Progeria, also known as Hutchinson-Gilford Progeria Syndrome (HGPS), is a rare genetic disorder that affects the process of aging. It is caused by a mutation in the LMNA gene, which leads to the production of an abnormal protein called progerin. Progerin disrupts the normal functioning of cells and tissues in various organs, leading to the characteristic features and health problems associated with progeria.
The organs most commonly affected by progeria include:
- Cardiovascular system: Progeria primarily affects the cardiovascular system. It causes accelerated aging of blood vessels, leading to cardiovascular complications such as atherosclerosis (hardening and narrowing of arteries), heart disease, and stroke.
- Musculoskeletal system: Progeria affects the musculoskeletal system, resulting in short stature, joint stiffness, limited range of motion, and fragile bones. Children with progeria often experience skeletal abnormalities and have a distinctive appearance with a small, underdeveloped jaw and a pinched nose.
- Skin: Progeria affects the skin, causing it to become thin, tight, and wrinkled.

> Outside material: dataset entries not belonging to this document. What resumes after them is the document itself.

theorem launchFree_only (s : State) (p : Nat) (qn : Nat) (c : Cmd) (cores : List Nat) : Only launchFreeParts s (launchFree
    s p qn c cores) := by
  unfold launchFree
  split
  · extract_lets -merge +onlyGivenNames x0
    extract_lets -merge +onlyGivenNames x1
    try clear_value x1
    extract_lets -merge +onlyGivenNames x2
    try clear_value x2
    extract_lets -merge +onlyGivenNames x3
    extract_lets -merge +onlyGivenNames x4
    try clear_value x4
    extract_lets -merge +onlyGivenNames x5
    try clear_value x5
    extract_lets -merge +onlyGivenNames x6
    try clear_value x6
    extract_lets -merge +onlyGivenNames s7
    have h8 : Only launchFreeParts s s7 := by
      unfold s7
      with_reducible refine Only.modQ (by decide) ?_ ?_
      · exact fun _ => modCmd_sub _ _ _ (fun _ h => h)
      · exact Only.refl _ _
    try clear_value s7
    extract_lets -merge +onlyGivenNames s9
    have h10 : Only launchFreeParts s s9 := by
      unfold s9
      with_reducible refine Only.step (State.modRgPart_only _ _ _) (by decide) ?_
      exact h8
    try clear_value s9
    with_reducible refine Only.step (launchJob_only _ _ _ _ _) (by decide) ?_
    exact h10
  · exact Only.refl _ _

/-- What `offerOne` may change. -/
def offerOneParts : List Field := [.run, .queues, .rgParts, .jobs, .nextJob, .cores, .obs]

theorem offerOne_only (p : Nat) (w : Window) (t : Nat) (s : State) (x : Nat × Cmd) : Only offerOneParts s (offerOne p w t s
    x) := by
  unfold offerOne
  split
  · exact Only.refl _ _
  · extract_lets -merge +onlyGivenNames x0
    try clear_value x0
    extract_lets -merge +onlyGivenNames x1
    try clear_value x1
    with_reducible refine Only.ite ?_ ?_
    · exact Only.refl _ _
    · with_reducible refine Only.ite ?_ ?_
      · with_reducible refine Only.step (State.modRun_only _ _) (by decide) ?_
        with_reducible refine Only.step (State.modRgPart_only _ _ _) (by decide) ?_
        exact Only.refl _ _
      · extract_lets -merge +onlyGivenNames x2
        try clear_value x2
        extract_lets -merge +onlyGivenNames x3
        try clear_value x3
        with_reducible refine Only.ite ?_ ?_
        · exact Only.refl _ _
        · with_reducible refine Only.step (launchFree_only _ _ _ _ _) (by decide) ?_
          exact Only.refl _ _

/-- What `offerRounds` may change. -/
def offerRoundsParts : List Field := [.writes, .mem, .poison, .au, .run, .pool, .gens, .ctxs, .queues, .insts,
  .rgParts, .jobs, .nextJob, .cores, .fr, .chime, .obs, .freeCount]

theorem offerRounds_only (p : Nat) (w : Window) (t k : Nat) (s : State) : Only offerRoundsParts s (offerRounds p w t k s) := by
  induction k generalizing s with
  | zero => exact Only.refl _ _
  | succ k ih =>
    unfold offerRounds
    extract_lets -merge +onlyGivenNames s1
    have h : Only offerRoundsParts s s1 := by
      unfold s1
      with_reducible refine Only.foldl ?_ ?_
      · intro u a
        with_reducible refine Only.step (offerOne_only _ _ _ _ _) (by decide) ?_
        exact Only.refl _ _
      · exact Only.refl _ _
    clear_value s1
    with_reducible refine Only.ite ?_ ?_
    · exact h
    · with_reducible refine Only.step (ih _) (by decide) ?_
      with_reducible refine Only.step (pumpAll_only _) (by decide) ?_
      exact h

theorem offerAll_only (s : State) (p : Nat) (w : Window) (t : Nat) : Only offerRoundsParts s (offerAll s p w t) := by
  unfold offerAll
  with_reducible refine Only.step (regEval_only _) (by decide) ?_
  with_reducible refine Only.step (offerRounds_only _ _ _ _ _) (by decide) ?_
  exact Only.refl _ _

theorem execFreeLaunch_only (part : BitVec 3) (t : W32) (s : State) : NextOnly offerRoundsParts s (execFreeLaunch part t s)
    := by
  unfold execFreeLaunch
  split
  · with_reducible refine NextOnly.next ?_
    exact Only.refl _ _
  · split
    · with_reducible refine NextOnly.next ?_
      exact Only.refl _ _
    · split
      · with_reducible refine NextOnly.next ?_
        exact Only.refl _ _
      · with_reducible refine NextOnly.next ?_
        with_reducible refine Only.ite ?_ ?_
        · with_reducible refine Only.step (offerAll_only _ _ _ _) (by decide) ?_
          exact Only.refl _ _
        · exact Only.refl _ _

theorem execBoundOverrun_only (core : BitVec 4) (s : State) : NextOnly haltCoreParts s (execBoundOverrun core s) := by
  unfold execBoundOverrun
  extract_lets -merge +onlyGivenNames x0
  try clear_value x0
  extract_lets -merge +onlyGivenNames x1
  try clear_value x1
  with_reducible refine NextOnly.ite ?_ ?_
  · extract_lets -merge +onlyGivenNames x2
    try clear_value x2
    extract_lets -merge +onlyGivenNames s3
    have h4 : Only haltCoreParts s s3 := by
      unfold s3
      with_reducible refine Only.step (State.setCore_only _ _ _) (by decide) ?_
      exact Only.refl _ _
    try clear_value s3
    with_reducible refine NextOnly.next ?_
    with_reducible refine Only.step (haltAt_only _ _ _ _ _) (by decide) ?_
    exact h4
  · with_reducible refine NextOnly.next ?_
    exact Only.refl _ _

theorem execHoldTimeout_only (core : BitVec 4) (s : State) : NextOnly killGraphParts s (execHoldTimeout core s) := by
  unfold execHoldTimeout
  with_reducible refine NextOnly.next ?_
  with_reducible refine Only.step (releaseHeld_only _ _) (by decide) ?_
  exact Only.refl _ _

theorem execJobEnd_only (core : BitVec 4) (s : State) : NextOnly endJobParts s (execJobEnd core s) := by
  unfold execJobEnd
  split
  · with_reducible refine NextOnly.next ?_
    exact Only.refl _ _
  · split
    · with_reducible refine NextOnly.next ?_
      exact Only.refl _ _
    · with_reducible refine NextOnly.next ?_
      with_reducible refine Only.ite ?_ ?_
      · with_reducible refine Only.step (endJob_only _ _ _) (by decide) ?_
        exact Only.refl _ _
      · exact Only.refl _ _

/-- What `indexWrite` may change. -/
def indexWriteParts : List Field := [.writes, .mem, .poison, .au, .pool, .gens, .ctxs, .queues, .insts, .rg, .rgParts,
  .fr, .chime, .obs, .freeCount]

theorem indexWrite_only (s : State) (qn : Nat) : Only indexWriteParts s (indexWrite s qn) := by
  unfold indexWrite
  extract_lets -merge +onlyGivenNames x0
  split
  · exact Only.refl _ _
  · with_reducible refine Only.ite ?_ ?_
    · extract_lets -merge +onlyGivenNames s1
      have h2 : Only indexWriteParts s s1 := by
        unfold s1
        with_reducible refine Only.step (objWrite_only _ _ _ _ _) (by decide) ?_
        exact Only.refl _ _
      try clear_value s1
      extract_lets -merge +onlyGivenNames s3
      have h4 : Only indexWriteParts s s3 := by
        unfold s3
        with_reducible refine Only.modQ (by decide) ?_ ?_
        · exact fun _ => dropCmd_sub _ _
        · exact h2
      try clear_value s3
      extract_lets -merge +onlyGivenNames x5
      try clear_value x5
      extract_lets -merge +onlyGivenNames s6
      have h7 : Only indexWriteParts s s6 := by
        unfold s6
        with_reducible refine Only.ite ?_ ?_
        · with_reducible refine Only.step (chPulse_only _ _ _ _) (by decide) ?_
          exact h4
        · exact h4
      try clear_value s6
      with_reducible refine Only.step (pumpAll_only _) (by decide) ?_
      with_reducible refine Only.step (destroySettle_only _ _) (by decide) ?_
      exact h7
    · exact Only.refl _ _

theorem execCompletionIndexWrite_only (queue : BitVec 13) (s : State) : NextOnly indexWriteParts s
    (execCompletionIndexWrite queue s) := by
  unfold execCompletionIndexWrite
  with_reducible refine NextOnly.next ?_
  with_reducible refine Only.step (indexWrite_only _ _) (by decide) ?_
  exact Only.refl _ _

/-- What `touchGen` may change. -/
def touchGenParts : List Field := [.kp, .gens]

theorem touchGen_only (s : State) (e : Nat) : Only touchGenParts s (touchGen s e) := by
  unfold touchGen
  extract_lets -merge +onlyGivenNames s0
  have h1 : Only touchGenParts s s0 := by
    unfold s0
    with_reducible refine Only.step (State.modGen_only _ _ _) (by decide) ?_
    exact Only.refl _ _
  try clear_value s0
  with_reducible refine Only.set_kp (by decide) ?_
  exact h1

/-- What `preemptAccounts` may change. -/
def preemptAccountsParts : List Field := [.queues, .rgParts, .chime, .obs]

theorem preemptAccounts_only (s : State) (j : Job) : Only preemptAccountsParts s (preemptAccounts s j) := by
  unfold preemptAccounts
  with_reducible refine Only.ite ?_ ?_
  · extract_lets -merge +onlyGivenNames s0
    have h1 : Only preemptAccountsParts s s0 := by
      unfold s0
      with_reducible refine Only.step (State.modRgPart_only _ _ _) (by decide) ?_
      with_reducible refine Only.step (pmGlobal_only _ _ _) (by decide) ?_
      exact Only.refl _ _
    try clear_value s0
    split
    · exact h1
    · with_reducible refine Only.modQ (by decide) ?_ ?_
      · exact fun _ => SeqSub.refl _
      · exact h1
  · exact Only.refl _ _

/-- What `killFinal` may change. -/
def killFinalParts : List Field := [.writes, .mem, .poison, .au, .run, .pool, .kp, .gens, .ctxs, .queues, .insts,
  .shares, .rg, .rgParts, .jobs, .cores, .counters, .updates, .flights, .sy, .sec, .tw, .links, .fr, .chime, .obs,
  .freeCount]

theorem killFinal_only (s : State) (n : Nat) (j : Job) : Only killFinalParts s (killFinal s n j) := by
  unfold killFinal
  extract_lets -merge +onlyGivenNames s0
  have h1 : Only killFinalParts s s0 := by
    unfold s0
    with_reducible refine Only.step (flushUpdates_only _ _) (by decide) ?_
    exact Only.refl _ _
  try clear_value s0
  extract_lets -merge +onlyGivenNames x2
  try clear_value x2
  extract_lets -merge +onlyGivenNames s3
  have h4 : Only killFinalParts s s3 := by
    unfold s3
    with_reducible refine Only.step (breakArrivals_only _ _) (by decide) ?_
    with_reducible refine Only.step (rollback_only _ _) (by decide) ?_
    exact h1
  try clear_value s3
  extract_lets -merge +onlyGivenNames s5
  have h6 : Only killFinalParts s s5 := by
    unfold s5
    with_reducible refine Only.step (preemptDone_only _ _ _) (by decide) ?_
    with_reducible refine Only.step (preemptAccounts_only _ _) (by decide) ?_
    with_reducible refine Only.step (pmGlobal_only _ _ _) (by decide) ?_
    with_reducible refine Only.step (State.dropJob_only _ _) (by decide) ?_
    exact h4
  try clear_value s5
  split
  · with_reducible refine Only.step (afterJob_only _) (by decide) ?_
    with_reducible refine Only.step (setStatus_only _ _ _) (by decide) ?_
    exact h6
  · extract_lets -merge +onlyGivenNames x7
    try clear_value x7
    extract_lets -merge +onlyGivenNames s8
    have h9 : Only killFinalParts s s8 := by
      unfold s8
      with_reducible refine Only.step (regCharge_only _ _ _) (by decide) ?_
      exact h6
    try clear_value s8
    extract_lets -merge +onlyGivenNames s10
    have h11 : Only killFinalParts s s10 := by
      unfold s10
      with_reducible refine Only.step (addCounts_only _ _ _) (by decide) ?_
      exact h9
    try clear_value s10
    extract_lets -merge +onlyGivenNames s12
    have h13 : Only killFinalParts s s12 := by
      unfold s12
      with_reducible refine Only.step (afterJob_only _) (by decide) ?_
      with_reducible refine Only.step (gvUpdate_only _ _) (by decide) ?_
      with_reducible refine Only.step (endKilledLaunch_only _ _ _ _ _) (by decide) ?_
      exact h11
    try clear_value s12
    with_reducible refine Only.ite ?_ ?_
    · exact h13
    · with_reducible refine Only.step (pumpAll_only _) (by decide) ?_
      exact h13

theorem killCore_only (s : State) (c : Nat) : Only killFinalParts s (killCore s c) := by
  unfold killCore
  split
  · exact Only.refl _ _
  · split
    · exact Only.refl _ _
    · with_reducible refine Only.ite ?_ ?_
      · extract_lets -merge +onlyGivenNames s0
        have h1 : Only killFinalParts s s0 := by
          unfold s0
          with_reducible refine Only.step (idleCores_only _ _) (by decide) ?_
          with_reducible refine Only.step (traceJob_only _ _ _ _ _) (by decide) ?_
          exact Only.refl _ _
        try clear_value s0
        extract_lets -merge +onlyGivenNames x2
        try clear_value x2
        extract_lets -merge +onlyGivenNames s3
        have h4 : Only killFinalParts s s3 := by
          unfold s3
          with_reducible refine Only.step (State.setJob_only _ _ _) (by decide) ?_
          exact h1
        try clear_value s3
        with_reducible refine Only.ite ?_ ?_
        · with_reducible refine Only.step (killFinal_only _ _ _) (by decide) ?_
          exact h4
        · exact h4
      · exact Only.refl _ _

end Sys2Proof.Machine
end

Affected individuals may have visible veins, prominent scalp veins, and a loss of subcutaneous fat.
- Eyes: Progeria can affect the eyes, leading to various problems such as vision loss, cataracts, and corneal thinning.

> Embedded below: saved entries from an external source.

-- ==== Sys2Proof/Laws/OnlyCores.lean ====
section
/-! SUPPORT. Which parts of the state an operation may change, for the cores: control, matrix, vector and stream rows, the
Keeper tick and the loader verifier. -/

namespace Sys2Proof.Machine

theorem State.fetchAt_only (s : State) (c : Nat) (j : Job) : Only setCoreParts s (s.fetchAt c j) := by
  unfold State.fetchAt
  with_reducible refine Only.step (State.modCore_only _ _ _) (by decide) ?_
  exact Only.refl _ _

theorem State.modMe_only (s : State) (c : Nat) (f : Matrix → Matrix) : Only setCoreParts s (s.modMe c f) := by
  unfold State.modMe
  with_reducible refine Only.step (State.modCore_only _ _ _) (by decide) ?_
  exact Only.refl _ _

theorem State.modSe_only (s : State) (c : Nat) (f : Stream → Stream) : Only setCoreParts s (s.modSe c f) := by
  unfold State.modSe
  with_reducible refine Only.step (State.modCore_only _ _ _) (by decide) ?_
  exact Only.refl _ _

theorem State.modVe_only (s : State) (c : Nat) (f : Vector' → Vector') : Only setCoreParts s (s.modVe c f) := by
  unfold State.modVe
  with_reducible refine Only.step (State.modCore_only _ _ _) (by decide) ?_
  exact Only.refl _ _

theorem killDead_only (s : State) (c : Nat) (n : Nat) (code : BitVec 16) : Only haltCoreParts s (killDead s c n code) := by
  unfold killDead
  with_reducible refine Only.step (killJob_only _ _ _ _ _) (by decide) ?_
  with_reducible refine Only.step (errRecord_only _ _ _ _ _ _ _) (by decide) ?_
  exact Only.refl _ _

theorem killWaiter_only (s : State) (c : Nat) : Only haltCoreParts s (killWaiter s c) := by
  unfold killWaiter
  split
  · exact Only.refl _ _
  · with_reducible refine Only.ite ?_ ?_
    · split
      · split
        · with_reducible refine Only.step (killDead_only _ _ _ _) (by decide) ?_
          exact Only.refl _ _
        · exact Only.refl _ _
      · exact Only.refl _ _
    · exact Only.refl _ _

theorem killWaiters_only (s : State) : Only haltCoreParts s (killWaiters s) := by
  unfold killWaiters
  with_reducible refine Only.foldl ?_ ?_
  · intro u0 a1
    with_reducible refine Only.step (killWaiter_only _ _) (by decide) ?_
    exact Only.refl _ _
  · exact Only.refl _ _

theorem stallFrame_only (s : State) (c : Nat) (j : Job) : Only traceKeeperParts s (stallFrame s c j) := by
  unfold stallFrame
  extract_lets -merge +onlyGivenNames x0
  try clear_value x0
  with_reducible refine Only.ite ?_ ?_
  · exact Only.refl _ _
  · with_reducible refine Only.step (traceCore_only _ _ _ _) (by decide) ?_
    exact Only.refl _ _

/-- What `endStall` may change. -/
def endStallParts : List Field := [.cores, .obs]

theorem endStall_only (s : State) (c : Nat) (j : Job) : Only endStallParts s (endStall s c j) := by
  unfold endStall
  with_reducible refine Only.ite ?_ ?_
  · exact Only.refl _ _
  · with_reducible refine Only.step (State.modCore_only _ _ _) (by decide) ?_
    with_reducible refine Only.step (stallFrame_only _ _ _) (by decide) ?_
    exact Only.refl _ _

theorem stall_only (s : State) (c : Nat) (j : Job) (kind : BitVec 3) : Only endStallParts s (stall s c j kind) := by
  unfold stall
  with_reducible refine Only.ite ?_ ?_
  · exact Only.refl _ _
  · with_reducible refine Only.step (State.modCore_only _ _ _) (by decide) ?_
    with_reducible refine Only.step (endStall_only _ _ _) (by decide) ?_
    exact Only.refl _ _

theorem setWatch_only (s : State) (c : Nat) (v : Nat) : Only setCoreParts s (setWatch s c v) := by
  unfold setWatch
  extract_lets -merge +onlyGivenNames x0
  try clear_value x0
  extract_lets -merge +onlyGivenNames x1
  try clear_value x1
  with_reducible refine Only.ite ?_ ?_
  · split
    · with_reducible refine Only.ite ?_ ?_
      · exact Only.refl _ _
      · with_reducible refine Only.step (State.setCore_only _ _ _) (by decide) ?_
        exact Only.refl _ _
    · with_reducible refine Only.step (State.setCore_only _ _ _) (by decide) ?_
      exact Only.refl _ _
  · exact Only.refl _ _

/-- What `takeCounter` may change. -/
def takeCounterParts : List Field := [.run, .jobs, .cores, .counters, .fr, .chime, .obs, .freeCount]

theorem takeCounter_only (s : State) (c : Nat) (n : Nat) (j : Job) (id : BitVec 17) (thr : W32) : Only takeCounterParts s
    (takeCounter s c n j id thr) := by
  unfold takeCounter
  extract_lets -merge +onlyGivenNames x0
  try clear_value x0
  with_reducible refine Only.ite ?_ ?_
  · with_reducible refine Only.step (haltAt_only _ _ _ _ _) (by decide) ?_
    exact Only.refl _ _
  · extract_lets -merge +onlyGivenNames s1
    have h2 : Only takeCounterParts s s1 := by
      unfold s1
      with_reducible refine Only.step (State.modCounter_only _ _ _) (by decide) ?_
      exact Only.refl _ _
    try clear_value s1
    with_reducible refine Only.step (watchStale_only _ _) (by decide) ?_
    with_reducible refine Only.ite ?_ ?_
    · with_reducible refine Only.step (State.setJob_only _ _ _) (by decide) ?_
      exact h2
    · exact h2

theorem waitIssue_only (s : State) (c : Nat) (n : Nat) (j : Job) (v : Nat) : Only takeCounterParts s (waitIssue s c n j v)
    := by
  unfold waitIssue
  extract_lets -merge +onlyGivenNames x0
  try clear_value x0
  split
  · with_reducible refine Only.step (State.setCore_only _ _ _) (by decide) ?_
    exact Only.refl _ _
  · with_reducible refine Only.step (takeCounter_only _ _ _ _ _ _) (by decide) ?_
    exact Only.refl _ _
  · exact Only.refl _ _

theorem resolveDeferred_only (s : State) (n : Nat) : Only killGraphParts s (resolveDeferred s n) := by
  unfold resolveDeferred
  split
  · exact Only.refl _ _
  · with_reducible refine Only.ite ?_ ?_
    · with_reducible refine Only.step (killJob_only _ _ _ _ _) (by decide) ?_
      exact Only.refl _ _
    · exact Only.refl _ _

theorem issueNow_only {l : List Field} {b s : State} {c n : Nat} {j : Job} {i : Ins}
    {act : State → Nat → Job → Ins → Sig → State}
    (hl : ((takeCounterParts ++ endStallParts ++ killGraphParts ++ setCoreParts).all fun f => decide (f ∈ l)) = true)
    (hf : ∀ u n j i sig, Only l u (act u n j i sig)) (h : Only l b s) : Only l b (issueNow s c n j i act) := by
  rw [List.all_append, List.all_append, List.all_append, Bool.and_eq_true, Bool.and_eq_true, Bool.and_eq_true] at hl
  unfold issueNow
  extract_lets -merge +onlyGivenNames sig s1
  have h1 : Only l b s1 := Only.step (waitIssue_only _ _ _ _ _) hl.1.1.1 (Only.step (endStall_only _ _ _) hl.1.1.2 h)
  clear_value s1
  split
  · exact h1
  · exact Only.step (resolveDeferred_only _ _) hl.1.2 (Only.trans (Only.step (State.modCore_only _ _ _) hl.2 h1) (hf _ _ _ _ _))

theorem issueReady_only {l : List Field} {b s : State} {c n : Nat} {j : Job} {i : Ins} {p : Plan}
    {act : State → Nat → Job → Ins → Sig → State}
    (hl : ((takeCounterParts ++ endStallParts ++ killGraphParts ++ setCoreParts ++ haltCoreParts ++ endStallParts).all
      fun f => decide (f ∈ l)) = true)
    (hf : ∀ u n j i sig, Only l u (act u n j i sig)) (h : Only l b s) : Only l b (issueReady s c n j i p act) := by
  rw [List.all_append, List.all_append, Bool.and_eq_true, Bool.and_eq_true] at hl
  obtain ⟨⟨hi, h1⟩, h2⟩ := hl
  have hs : ∀ k, Only l b (stall s c j k) := fun _ => Only.step (stall_only _ _ _ _) h2 h
  unfold issueReady
  refine Only.ite (hs _) (Only.ite (hs _) (Only.ite h ?_))
  split
  · exact Only.step (haltAt_only _ _ _ _ _) h1 h
  · exact issueNow_only hi hf h

theorem issueTry_only {l : List Field} {b s : State} {c n : Nat} {j : Job} {i : Ins} {legal : Bool}
    {p : Plan} {act : State → Nat → Job → Ins → Sig → State}
    (hl : ((takeCounterParts ++ endStallParts ++ killGraphParts ++ setCoreParts ++ haltCoreParts ++ endStallParts ++
      haltCoreParts ++ haltCoreParts ++ setCoreParts).all fun f => decide (f ∈ l)) = true)
    (hf : ∀ u n j i sig, Only l u (act u n j i sig)) (h : Only l b s) : Only l b (issueTry s c n j i legal p act) := by
  have hl' := hl
  rw [List.all_append, List.all_append, List.all_append, List.all_append, List.all_append, Bool.and_eq_true, Bool.and_eq_true,
    Bool.and_eq_true, Bool.and_eq_true, Bool.and_eq_true] at hl
  obtain ⟨⟨⟨⟨⟨hi, h1⟩, h2⟩, h5⟩, h3⟩, h4⟩ := hl
  have hr : ((takeCounterParts ++ endStallParts ++ killGraphParts ++ setCoreParts ++ haltCoreParts ++ endStallParts).all
      fun f => decide (f ∈ l)) = true := by
    rw [List.all_append, List.all_append, List.all_append, Bool.and_eq_true, Bool.and_eq_true, Bool.and_eq_true] at hl'
    exact hl'.1.1.1
  have hh : ∀ code off data, Only l b (haltAt s c code off data) := fun _ _ _ => Only.step (haltAt_only _ _ _ _ _) h1 h
  have hs : ∀ u j k, Only l b u → Only l b (stall u c j k) := fun _ _ _ g => Only.step (stall_only _ _ _ _) h2 g
  unfold issueTry
  extract_lets -merge +onlyGivenNames pc
  refine Only.ite (hh _ _ _) (Only.ite (hs _ _ _ h) (Only.ite (hh _ _ _) ?_))
  split
  · exact Only.step (haltReaders_only _ _ _ _) h5 h
  · exact hh _ _ _
  · exact hh _ _ _
  · refine Only.ite (hh _ _ _) ?_
    split
    · exact Only.step (killDead_only _ _ _ _) h3 h
    · exact hs _ _ _ (Only.step (setWatch_only _ _ _) h4 h)
    · exact issueReady_only hr hf h
    · exact issueReady_only hr hf h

- Gastrointestinal system: Progeria can impact the gastrointestinal system, causing difficulties with digestion and absorption of nutrients.
It’s important to note that progeria is a multi-system disorder, and while these are the commonly affected organs, other systems may also be affected to some degree. The severity and specific manifestations can vary among individuals with progeria. It’s a complex condition that requires specialized medical management and support.